/-- A fatal cause writes the fault record and enters FAULTED: every context stops and the slabs are held in reset (R565, R567); a write
of 0 clears the cause alone (R569). -/
def Obligations.FatalFaultEntersFaulted : Prop :=
  ∀ (s : State) (r : Requester) (k d : Nat),
    (s.squareUp = true → s.power.state ≠ .faulted → 2 ≤ k → k ≤ 13 →
      ∃ t, exec (.fatalFault [(k, d)]) s = .next t ∧ t.power.state = .faulted ∧ t.dget 0x5000 1 = k ∧
        t.dget 0x5000 2 = d % 2 ^ 64 ∧ t.dget 0x5000 3 = s.beatStamp ∧ t.contexts = [] ∧ t.plaza = [] ∧ t.blocks = [] ∧
        t.parked = [] ∧ t.zoning.evac = [] ∧ (k = 10 → d % 2048 < 1088 → healthOf t (d % 2048) = 2) ∧
        t.out.head? = some (.can 1 k)) ∧
    (Accepted s r 0x5000 1 4 0 → ∃ t, exec (.faultCauseClear r) s = .next t ∧ t = { s with dict := t.dict, out := t.out } ∧
      t.out = .answer r 0 0 :: s.out ∧ t.dget 0x5000 1 = 0 ∧ CellsKept s t [(0x5000, 1)])

/-! ## Cages, links and identity -/

/-- Cages report, lose and exceed their power; a settled port; an answered address (R343 to R345, R348, R357, R556, R608). -/
def Obligations.CageCommands : Prop :=
  ∀ (s : State) (p media phy declared average address : Nat) (usable : Bool), p < 8 →
    let used := usable && phy == phyOf media
    (s.power.state ≠ .off → linksRun s = false → exec (.cageInsert p media phy declared usable) s =
      .next ((s.setPort p { Port.empty with
        present := true, usable := used, media := media, phy := phyOf media, declared := declared }).dset (0x3040 + p) 6 declared)) ∧
    (linksRun s = true → bit (s.dget 0x2040 4) p = true → ∃ t, exec (.cageInsert p media phy declared usable) s = .next t ∧
      t.mem = s.mem ∧ t.dget (0x3040 + p) 6 = declared ∧
      (declared ≤ s.dget 0x2040 5 → portState t p = 3 ∧ t.port p = { Port.empty with
        present := true, powered := true, usable := used, media := media, phy := phyOf media, declared := declared }) ∧
      (s.dget 0x2040 5 < declared → portState t p = 2 ∧ t.port p = { Port.empty with
        present := true, overBudget := true, usable := used, media := media, phy := phyOf media, declared := declared })) ∧
    (∃ t, exec (.cageRemove p) s = .next t ∧ t.port p = Port.empty ∧ t.dget (0x3040 + p) 6 = 0 ∧ t.mem = s.mem ∧
      portState t p = if linksRun s && !bit (s.dget 0x2040 4) p then 1 else 0) ∧
    ((s.port p).powered = true → average ≤ s.dget 0x2040 5 →
      exec (.cagePowerSample p average) s = .next (s.dset (0x3040 + p) 5 (min average 0xFFFF))) ∧
    ((s.port p).powered = true → s.dget 0x2040 5 < average → ∃ t, exec (.cagePowerSample p average) s = .next t ∧
      portState t p = 2 ∧ (t.port p).powered = false ∧ (t.port p).overBudget = true ∧ bit (t.dget 0x5080 1) 6 = true ∧ t.mem = s.mem) ∧
    ((s.port p).powered = true → ∃ t, exec (.cageOvercurrent p) s = .next t ∧
      portState t p = 2 ∧ (t.port p).powered = false ∧ (t.port p).overBudget = true ∧ bit (t.dget 0x5080 1) 6 = true ∧ t.mem = s.mem) ∧
    (portState s p = 3 → exec (.linkTrainingLimit p) s = .next (s.setPort p { s.port p with timedOut := true })) ∧
    (portState s p = 7 ∨ portState s p = 8 → address = ownAddress s →
      exec (.addressResolution p address) s = .next { s with out := .resolved p address :: s.out })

- - - - -

An identical copy of the entries above is the expected result.

/-- A fatal cause writes the fault record and enters FAULTED: every context stops and the slabs are held in reset (R565, R567); a write
of 0 clears the cause alone (R569). -/
def Obligations.FatalFaultEntersFaulted : Prop :=
  ∀ (s : State) (r : Requester) (k d : Nat),
    (s.squareUp = true → s.power.state ≠ .faulted → 2 ≤ k → k ≤ 13 →
      ∃ t, exec (.fatalFault [(k, d)]) s = .next t ∧ t.power.state = .faulted ∧ t.dget 0x5000 1 = k ∧
        t.dget 0x5000 2 = d % 2 ^ 64 ∧ t.dget 0x5000 3 = s.beatStamp ∧ t.contexts = [] ∧ t.plaza = [] ∧ t.blocks = [] ∧
        t.parked = [] ∧ t.zoning.evac = [] ∧ (k = 10 → d % 2048 < 1088 → healthOf t (d % 2048) = 2) ∧
        t.out.head? = some (.can 1 k)) ∧
    (Accepted s r 0x5000 1 4 0 → ∃ t, exec (.faultCauseClear r) s = .next t ∧ t = { s with dict := t.dict, out := t.out } ∧
      t.out = .answer r 0 0 :: s.out ∧ t.dget 0x5000 1 = 0 ∧ CellsKept s t [(0x5000, 1)])

/-! ## Cages, links and identity -/

/-- Cages report, lose and exceed their power; a settled port; an answered address (R343 to R345, R348, R357, R556, R608). -/
def Obligations.CageCommands : Prop :=
  ∀ (s : State) (p media phy declared average address : Nat) (usable : Bool), p < 8 →
    let used := usable && phy == phyOf media
    (s.power.state ≠ .off → linksRun s = false → exec (.cageInsert p media phy declared usable) s =
      .next ((s.setPort p { Port.empty with
        present := true, usable := used, media := media, phy := phyOf media, declared := declared }).dset (0x3040 + p) 6 declared)) ∧
    (linksRun s = true → bit (s.dget 0x2040 4) p = true → ∃ t, exec (.cageInsert p media phy declared usable) s = .next t ∧
      t.mem = s.mem ∧ t.dget (0x3040 + p) 6 = declared ∧
      (declared ≤ s.dget 0x2040 5 → portState t p = 3 ∧ t.port p = { Port.empty with
        present := true, powered := true, usable := used, media := media, phy := phyOf media, declared := declared }) ∧
      (s.dget 0x2040 5 < declared → portState t p = 2 ∧ t.port p = { Port.empty with
        present := true, overBudget := true, usable := used, media := media, phy := phyOf media, declared := declared })) ∧
    (∃ t, exec (.cageRemove p) s = .next t ∧ t.port p = Port.empty ∧ t.dget (0x3040 + p) 6 = 0 ∧ t.mem = s.mem ∧
      portState t p = if linksRun s && !bit (s.dget 0x2040 4) p then 1 else 0) ∧
    ((s.port p).powered = true → average ≤ s.dget 0x2040 5 →
      exec (.cagePowerSample p average) s = .next (s.dset (0x3040 + p) 5 (min average 0xFFFF))) ∧
    ((s.port p).powered = true → s.dget 0x2040 5 < average → ∃ t, exec (.cagePowerSample p average) s = .next t ∧
      portState t p = 2 ∧ (t.port p).powered = false ∧ (t.port p).overBudget = true ∧ bit (t.dget 0x5080 1) 6 = true ∧ t.mem = s.mem) ∧
    ((s.port p).powered = true → ∃ t, exec (.cageOvercurrent p) s = .next t ∧
      portState t p = 2 ∧ (t.port p).powered = false ∧ (t.port p).overBudget = true ∧ bit (t.dget 0x5080 1) 6 = true ∧ t.mem = s.mem) ∧
    (portState s p = 3 → exec (.linkTrainingLimit p) s = .next (s.setPort p { s.port p with timedOut := true })) ∧
    (portState s p = 7 ∨ portState s p = 8 → address = ownAddress s →
      exec (.addressResolution p address) s = .next { s with out := .resolved p address :: s.out })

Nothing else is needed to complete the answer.